Following is a transcript of her remarks:

'No Way This Could Be Right'

So, I was in my third trimester of pregnancy. And at that point in time, my feet started to get a little bit swollen, my legs a little bit swollen, my face a little bit swollen. And it got to the point where I would text my recently pregnant friends and ask them to know, what part is normal? Like, is this a normal thing? How swollen is normal during your third trimester of pregnancy?

And one of my friends said, "Oh, my gosh, I had so much difficulty with breathing at nighttime, I had to get a new chair for myself so I could sleep upright." And another friend of mine said, "Oh, yeah, third-trimester swelling, that is a real problem. It just happens."

And I would go to bed at night, and I'd look over at my husband, and I'd say, you know, I feel pretty awful. And people are normalizing it, and I'm normalizing it. But at what point does this become abnormal? I didn't really want to believe that something was wrong. As a fellow, we get 2 weeks of maternity leave at Northwestern, plus 4 weeks of vacation if we didn't take any weeks prior to the time we were planning to take our maternity leave. So I was nervous that I wouldn't be able to take time off to go to the doctor, that I wouldn't be able to find coverage.

So it was a Friday night. And I had just worked on my feet in the ICU for the full day. And I had my feet up in front of me and I recognized indentations in my legs pretty much up to my knee.

That was consistent with pitting edema -- meaning if you put your finger into the ... into my skin, it would leave a mark. And I looked over at my husband and I said, "You know what? I think I might have this thing that I learned about in med school. It's called preeclampsia. Would you mind just getting this blood pressure cuff under the bed?"

And this is a blood pressure cuff that I hadn't used since medical school so many years ago. And he literally handed it to me as he was dusting it off. And I put my stethoscope to band part of your elbow. It's called the antecubital fossa.

And I put my stethoscope there and I listened. And he said, "No way; this can't be right." And my systolic blood pressure was 170. And I normally through most of pregnancy ran nowhere above 110.
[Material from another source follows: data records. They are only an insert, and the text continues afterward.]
-- ==== Sys2Proof/Machine/Ops.lean ====
section
/-! DEFINITION. The named operations of the machine: memory (10_state.md rule R36, 20_memory.md rules R62, R64), the four
port operations (R60), reads and writes of a handler, failure (60_exceptions.md rule R400), the PC-write policies
(46_branch.md rules R300 to R304), flag and result writes (40_primitives.md rules R161, R162), and the common templates of
the instruction rules (R201 to R204, R221, R280, R306 to R313, R330, R350, R380).

A handler (R387) is a program over State that ends normally or raises a failure; on a failure the writes already accepted
stay (R61). -/

namespace Sys2Proof.Machine

/-! ## Memory (R36, R394) -/

/-- The byte at an address; `none` where nothing is mapped. -/
def Memory.read? : Memory → Nat → Option Byte
  | [], _ => none
  | (k, b) :: rest, a => if k = a then some b else Memory.read? rest a

/-- Memory with the byte at an address replaced or newly mapped; the order of the cells is kept. -/
def Memory.write : Memory → Nat → Byte → Memory
  | [], a, b => [(a, b)]
  | (k, v) :: rest, a, b =>
    if a < k then (a, b) :: (k, v) :: rest
    else if a = k then (a, b) :: rest
    else (k, v) :: Memory.write rest a b

/-- Memory with an address unmapped. -/
def Memory.erase (m : Memory) (a : Nat) : Memory := m.filter fun c => c.1 ≠ a

/-- The canonical form: addresses strictly rising, all below 2^32. Every listed byte differs from what an unlisted address
reads as, which is no byte at all. -/
abbrev Memory.wf (m : Memory) : Prop :=
  m.Pairwise (fun x y => x.1 < y.1) ∧ ∀ c ∈ m, c.1 < 2 ^ 32

/-- The addresses of `n` bytes from `a` on, modulo 2^32 (R62, R394). -/
def byteAddrs (a : Word) (n : Nat) : List Word := (List.range n).map fun k => a + BitVec.ofNat 32 k

/-- The little-endian value of `n` bytes at `a` (R62, R64); `none` where a byte is not mapped (R394). -/
def Memory.readLE (m : Memory) (a : Word) : Nat → Option DWord
  | 0 => some 0
  | n + 1 =>
    match Memory.read? m a.toNat, Memory.readLE m (a + 1) n with
    | some b, some rest => some (rest <<< 8 ||| b.setWidth 64)
    | _, _ => none

/-- Memory after the low `8n` bits of a value are stored little-endian at `a` (R62, R64, R394). -/
def Memory.writeLE (m : Memory) (a : Word) (v : DWord) : Nat → Memory
  | 0 => m
  | n + 1 => Memory.writeLE (Memory.write m a.toNat (v.setWidth 8)) (a + 1) (v >>> 8) n

/-- The low `8n` bits of a value (R62). -/
def lowBytes (v : DWord) (n : Nat) : DWord := v &&& ((1#64 <<< (8 * n)) - 1)

/-! ## The host's registers (R33, R34, R35) -/

/-- Core register `n` as the host holds it. -/
def State.getCore (s : State) (n : RegNum) : Word := s.core[n.toNat]'n.isLt

/-- Doubleword extension register `n` as the host holds it. -/
def State.getExt (s : State) (n : BitVec 5) : DWord := s.ext[n.toNat]'n.isLt

/-- The host's core register `n` replaced. -/
def State.setCore (s : State) (n : RegNum) (v : Word) : State := { s with core := s.core.set n.toNat v n.isLt }

/-- The host's doubleword extension register `n` replaced. -/
def State.setExt (s : State) (n : BitVec 5) (v : DWord) : State := { s with ext := s.ext.set n.toNat v n.isLt }

/-- The half of a doubleword that a singleword register is: `S[2i]` bits 31:0, `S[2i+1]` bits 63:32 (R34). -/
def extHalf (d : DWord) (odd : Bool) : Word := if odd then d.extractLsb' 32 32 else d.extractLsb' 0 32

/-- A doubleword with one half replaced (R34). -/
def extWithHalf (d : DWord) (odd : Bool) (v : Word) : DWord :=
  if odd then v ++ d.extractLsb' 0 32 else d.extractLsb' 32 32 ++ v

/-- The value of a port register, zero-extended to 64 bits (R34, R35). -/
def State.regValue (s : State) : PortReg → DWord
  | .core n => (s.getCore n).setWidth 64
  | .status => s.status.setWidth 64
  | .extSingle n => (extHalf (s.getExt (n >>> 1)) (n.getLsbD 0)).setWidth 64
  | .extDouble n => s.getExt n

/-- A port register replaced by a value, cut to its width (R34, R35). -/
def State.setReg (s : State) (r : PortReg) (v : DWord) : State :=
  match r with
  | .core n => s.setCore n (v.setWidth 32)
  | .status => { s with status := v.setWidth 32 }
  | .extSingle n => s.setExt (n >>> 1) (extWithHalf (s.getExt (n >>> 1)) (n.getLsbD 0) (v.setWidth 32))
  | .extDouble n => s.setExt n v

/-- The host refuses this target (log 5). -/
def State.refuses (s : State) (t : PortTarget) : Bool := decide (t ∈ s.refusals)

/-! ## The port (R60) -/

/-- A port call added to the trace (R78). -/
def State.note (s : State) (c : PortCall) : State := { s with trace := c :: s.trace }

/-- `readRegister(kind, number, default)` with default 0 (R60, R35). -/
def portReadRegister (r : PortReg) (s : State) : (DWord × Bool) × State :=
  let ok := !s.refuses (.readReg r)
  let v := if ok then s.regValue r else 0
  ((v, ok), s.note (.readRegister r 0 v ok))

/-- `writeRegister(context, kind, number, value)` (R60). It sets `PC_WRITTEN` when the target is core register 15 (R28,
log 15). -/
def portWriteRegister (ctx : Context) (r : PortReg) (v : DWord) (s : State) : Bool × State :=
  let ok := !s.refuses (.writeReg r)
  let s1 := { s with pcWritten := s.pcWritten || r == PortReg.core 15 }
  let s2 := if ok then s1.setReg r v else s1
  (ok, s2.note (.writeRegister ctx r v ok))

/-- The host serves a read of `n` bytes at `a`: it refuses none of them and all are mapped (R394, log 5). -/
def State.readable (s : State) (a : Word) (n : Nat) : Bool :=
  !(byteAddrs a n).any (fun x => s.refuses (.readMem x)) && (Memory.readLE s.mem a n).isSome

/-- The host serves a write of `n` bytes at `a`: it refuses none of them (R394, log 5). -/
def State.writable (s : State) (a : Word) (n : Nat) : Bool :=
  !(byteAddrs a n).any (fun x => s.refuses (.writeMem x))

/-- `readMemory(context, address, size)` (R60). -/
def portReadMemory (ctx : Context) (a : Word) (n : Nat) (s : State) : (DWord × Bool) × State :=
  let ok := s.readable a n
  let v := if ok then (Memory.readLE s.mem a n).getD 0 else 0
  ((v, ok), s.note (.readMemory ctx a n v ok))

/-- `writeMemory(context, address, size, value)` (R60). -/
def portWriteMemory (ctx : Context) (a : Word) (n : Nat) (v : DWord) (s : State) : Bool × State :=
  let ok := s.writable a n
  let s1 := if ok then { s with mem := Memory.writeLE s.mem a v n } else s
  (ok, s1.note (.writeMemory ctx a n (lowBytes v n) ok))

/-! ## Handlers and failure (R387, R400) -/

/-- A handler: it ends normally, or raises a failure and leaves the state as it stood (R387, R61). -/
abbrev Handler := EStateM Failure State

/-- `raise F` as the command reports it (R400): `FAULT` is the class; every accepted write stays, nothing is saved and the
control flow of the emulated program is not changed. The one way a failure is taken. -/
def State.raise (f : Failure) (s : State) : State := { s with fault := some f }

/-- The success of a command (R400, R23). -/
def State.succeed (s : State) : State := { s with fault := none }

/-- The answer of a meaning. -/
abbrev Answer := Host.Outcome State Fault Refusal

/-- A handler run as a whole: a failure is a next state with `FAULT` set (R400, log 7). -/
def runHandler (h : Handler Unit) (s : State) : Answer :=
  match h s with
  | .ok _ t => .next t.succeed
  | .error f t => .next (t.raise f)

/-- A port write in a handler: `ok = false` raises `AccessFailure` (R61, R403). -/
def callWrite (f : State → Bool × State) : Handler Unit := fun s =>
  match f s with
  | (true, t) => .ok () t
  | (false, t) => .error .accessFailure t

/-- A port read in a handler: `ok = false` raises `AccessFailure` (R61, R403). -/
def callRead (f : State → (DWord × Bool) × State) : Handler DWord := fun s =>
  match f s with
  | ((v, true), t) => .ok v t
  | ((_, false), t) => .error .accessFailure t

/-- UNPREDICTABLE or UNDEFINED where a test holds (R402). -/
def unpredictableIf (b : Bool) : Handler Unit := if b then throw .unpredictableOperands else pure ()

/-- NOT_IN_SUBSET where a test holds (R401). -/
def notInSubsetIf (b : Bool) : Handler Unit := if b then throw .unsupportedEncoding else pure ()

/-- `UnknownBits32()` (R79): a fresh draw. -/
def drawUnknown : Handler Word := fun s => .ok (Config.unknownBits32 s.draws) { s with draws := s.draws + 1 }

/-! ## Reads and writes of a handler (R8) -/

/-- The PC read value `R[15]`: the fetch address plus 8 in ARM, plus 4 in Thumb (10_state.md rule R29). -/
def State.pcValue (s : State) : Word :=
  match s.inst.mode with
  | .arm => s.inst.addr + 8
  | .thumb => s.inst.addr + 4

/-- The PC read value in a handler; no port call (R29). -/
def readPC : Handler Word := fun s => .ok s.pcValue s

/-- `R[n]` (R8). -/
def readReg (n : RegNum) : Handler Word :=
  if n = 15 then readPC
  else do
    let v ← callRead (portReadRegister (.core n))
    return v.setWidth 32

/-- `R[n] <- v` for n of 0 to 14, and the port write `pc <- v` for n = 15 (R8). -/
def writeReg (ctx : Context) (n : RegNum) (v : Word) : Handler Unit :=
  callWrite (portWriteRegister ctx (.core n) (v.setWidth 64))

/-- A write of the status register. -/
def writeStatus (ctx : Context) (v : Word) : Handler Unit :=
  callWrite (portWriteRegister ctx .status (v.setWidth 64))

/-- `MemRead(addr, n)` (R62). -/
def memRead (ctx : Context) (a : Word) (n : Nat) : Handler DWord := callRead (portReadMemory ctx a n)

/-- `MemWrite(addr, n, v)` (R62). -/
def memWrite (ctx : Context) (a : Word) (n : Nat) (v : DWord) : Handler Unit := callWrite (portWriteMemory ctx a n v)

/-- The carry flag of `CPSR_in` (R31). -/
def carryIn : Handler Bool := fun s => .ok (flagC s.inst.cpsr) s

/-- `InITBlock()` (41_condition_it.md rule R176). -/
def State.inITBlock (s : State) : Bool := s.inst.mode == .thumb && s.it.remaining != 0

/-- `LastInITBlock()` (R176). -/
def State.lastInITBlock (s : State) : Bool := s.inst.mode == .thumb && s.it.remaining == 1

/-- `InITBlock()` in a handler. -/
def inIT : Handler Bool := fun s => .ok s.inITBlock s

/-- `InITBlock() and not LastInITBlock()` in a handler. -/
def inITNotLast : Handler Bool := fun s => .ok (s.inITBlock && !s.lastInITBlock) s

/-- `ArchVersion()` in a handler (R25). -/
def archVersion : Handler Nat := fun s => .ok s.arch.version s

/-- UNPREDICTABLE inside an IT block (R179). -/
def unpredictableInIT : Handler Unit := do unpredictableIf (← inIT)

/-- UNPREDICTABLE inside an IT block unless the instruction is its last (R179). -/
def unpredictableInITNotLast : Handler Unit := do unpredictableIf (← inITNotLast)

/-! ## PC-write policies (R300 to R304) -/

/-- The value of `MODE` for an instruction set. -/
def modeOf : InstrSet → Mode
  | .arm => .arm
  | .thumb => .thumb

/-- An address with the low bits cleared for the mode (R300): two in ARM, one otherwise. -/
def maskPC (mode : Mode) (a : Word) : Word :=
  if mode = .arm then a &&& 0xfffffffc else a &&& 0xfffffffe

/-- `BranchWritePC(ctx, addr)` (R300). -/
def branchWritePC (ctx : Context) (a : Word) : Handler Unit := do
  let s ← get
  writeReg ctx 15 (maskPC s.mode a)

/-- `SelectInstrSet(set)` (R304): nothing where the set does not change. -/
def selectInstrSet (set : InstrSet) : Handler Unit := do
  let s ← get
  if s.mode = modeOf set then pure ()
  else
    let out := setBit s.cpsrOut 5 (set == .thumb)
    modify fun t => { t with cpsrOut := out }
    writeStatus (.modeChange set) out
    modify fun t => { t with mode := modeOf set }

/-- `BXWritePC(ctx, addr)` (R301). -/
def bxWritePC (ctx : Context) (a : Word) : Handler Unit := do
  if a.getLsbD 0 then
    selectInstrSet .thumb
    writeReg ctx 15 (a &&& 0xfffffffe)
  else
    selectInstrSet .arm
    writeReg ctx 15 (a &&& 0xfffffffc)

/-- `LoadWritePC(ctx, addr)` (R302). -/
def loadWritePC (ctx : Context) (a : Word) : Handler Unit := do
  let v ← archVersion
  if 5 ≤ v then bxWritePC ctx a else branchWritePC ctx a

/-- `ALUWritePC(ctx, addr)` (R303). -/
def aluWritePC (ctx : Context) (a : Word) : Handler Unit := do
  let s ← get
  if 7 ≤ s.arch.version ∧ s.mode = .arm then bxWritePC ctx a else branchWritePC ctx a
So I looked at him. And I say, "You know what? I think I really do have it. I called a triage line. I said the same thing." I said, "Listen, I haven't learned about this diagnosis or really thought about this diagnosis for almost 9 years. I think this is what I have." And the person on the other end of the triage line said, "OK, I'll meet you in triage."

So, I took a shower because I kind of thought that they would deliver me that night and I'd wanted to be clean for myself and for everybody who was about to witness everything.

And I got there. And on my way there I had already started texting some of my co-fellows who I knew were on call that night, just saying, "Listen, it's Friday, I'm on call on Sunday. I'm planning on being there. But if something happens, I won't be able to be there. And I'm gonna need you to find coverage for me."

I sat down in the triage vital sign chair. And at that point in time, my systolic had increased even higher to a systolic of 190. And I ... I couldn't really believe it.

I think I was frustrated and felt guilty that I hadn't sought care earlier, and also frustrated at the system. As a trainee and as a provider, we're really trained to take care of everyone else other than ourselves.

So blood tests were starting to be drawn. I got an echocardiogram because, again, I'd had shortness of breath when laying flat for a while now.

We were weighing the risks and benefits to delivering a baby who is premature.

Go With the Flow?

From the beginning, my husband and I said that we would go with the flow, like this is even before we developed preeclampsia. But people kept asking us, what's your birth plan? What song do you want playing? How do you envision your birth and delivery? And my husband and I from the beginning would always answer health first, safety first. So I think that helped us a little bit in terms of framing what was about to happen in the next few days.

In the triage center, I was given multiple medications and then admitted to labor and delivery.

They started magnesium on me. And my blood pressure started to normalize. And again, everybody was weighing risks and benefits to delivering early rather than later. And the biggest risk to the baby for delivering earlier is that her lungs were not mature yet. And the steroids that they give for lung maturity wouldn't have worked at this point in time.

And then the risks also for myself is that preeclampsia can develop into eclampsia, which leads to which basically is seizure activity.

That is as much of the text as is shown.